Microsoft patched 77 vulnerabilities yesterday including two zero-day flaws, one of which was being used in a targeted attack bearing the hallmarks of Russian state hackers.
The monthly update round saw Redmond fix privilege escalation vulnerabilities CVE-2019-0880 and CVE-2019-1132.
The latter was discovered by ESET researchers as part of a targeted attack in eastern Europe, using techniques similar to the infamous Kremlin group APT28 (aka Fancy Bear, Sednit).
“For example, the Sednit group’s local privilege escalation exploit we analyzed in 2017 used menu objects and exploitation techniques, which are very similar to the current exploit,” ESET researcher Anton Cherepanov explained.
Although, like the other zero-day, it requires an attacker to first establish a presence on an infected system, it could enable full system access when chained with other flaws.
CVE-2019-0880 is an elevation of privilege vulnerability in splwow64.exe.
“According to the advisory, the vulnerability could be combined with a remote code execution or a separate elevation of privilege vulnerability to gain arbitrary code execution,” explained Tenable senior research engineer, Satnam Narang. “Because it was exploited in the wild, it is likely it was paired with another vulnerability, but those details are not currently available.”
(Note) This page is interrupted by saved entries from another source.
/-- A counter rises by one and saturates (R7). -/
@[simp] theorem cur_bump_same (a : Nat) :
    ((bump s a).cur a).toNat = min 0xFFFFFFFF ((s.cur a).toNat + 1) := cur_bumpBy_same s a 1

theorem cur_bump_other (a b : Nat) (h : b ≠ a) : (bump s a).cur b = s.cur b :=
  rget_rput_other s.regs.cur a b _ h

/-- Registers read the same where only other fields of the state have changed. -/
theorem cur_congr {s t : State} (h : t.regs.cur = s.regs.cur) (a : Nat) : t.cur a = s.cur a := by
  unfold State.cur
  rw [h]

@[simp] theorem link_setLink_same (l : Nat) (x : Link) : (setLink s l x).link l = x := by
  simp [State.link, setLink]

theorem link_setLink_other (l m : Nat) (x : Link) (h : m ≠ l) : (setLink s l x).link m = s.link m := by
  simp only [State.link, setLink]
  exact mget_mput_other _ _ _ _ _ h

@[simp] theorem hp_setHp_same (n : Nat) (p : HeelPort) : (setHp s n p).hp n = p := by
  simp [State.hp, setHp]

theorem hp_setHp_other (n m : Nat) (p : HeelPort) (h : m ≠ n) : (setHp s n p).hp m = s.hp m := by
  simp only [State.hp, setHp]
  exact mget_mput_other _ _ _ _ _ h

@[simp] theorem lp_setLp_same (n : Nat) (p : LshPort) : (setLp s n p).lp n = p := by
  simp [State.lp, setLp]

theorem lp_setLp_other (n m : Nat) (p : LshPort) (h : m ≠ n) : (setLp s n p).lp m = s.lp m := by
  simp only [State.lp, setLp]
  exact mget_mput_other _ _ _ _ _ h

@[simp] theorem tile_setTile_same (t : Nat) (x : TileExp) : (setTile s t x).tile t = x := by
  simp [State.tile, setTile]

@[simp] theorem timer_setTimer_same (n : Nat) (x : Timer) : (setTimer s n x).timer n = x := by
  simp [State.timer, setTimer]

@[simp] theorem out_setOut_same (i : Nat) (x : ClkOut) : (setOut s i x).out i = x := by
  simp [State.out, setOut]

@[simp] theorem bank_setBank_same (i : Nat) (b : Bank) : (setBank s i b).bank i = b := by
  simp [State.bank, setBank]

end Sys2Proof.Laws
end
Those two zero-days were rated important. However, there are 15 classed as critical and a further four flaws which had been publicly disclosed in advance, potentially allowing black hats to work on exploits.
“One of the most critical vulnerabilities this month is present in Microsoft DHCP Server (CVE-2019-0785). This memory corruption vulnerability affects all versions of Windows Server from 2012 - 2019 and it is remotely exploitable,” argued Recorded Future senior solutions architect, Allan Liska.
“It allows an attacker to send a specially crafted packet to a DHCP server and, if successful in exploitation, execute arbitrary code. While this is a critical vulnerability, with a CVSS Score of 9.8, a very similar vulnerability, CVE-2019-0725, was announced in May. To date, Recorded Future has not seen any evidence of attackers exploiting this vulnerability in the wild. That does not mean organizations should not prioritize patching this vulnerability.”
Others highlighted by Liska included: RDS remote code execution (RCE) flaw CVE-2019-0887, which affects all versions of Windows from Windows 7-10 and Windows Server 2008-2019; memory corruption bug CVE-2019-1001 which affects Microsoft ChakraCore Scripting Engine, Internet Explorer 11, and Microsoft Edge; and an RCE flaw (CVE-2019-1072) in Azure DevOps Server and Team Foundation Server (TFS).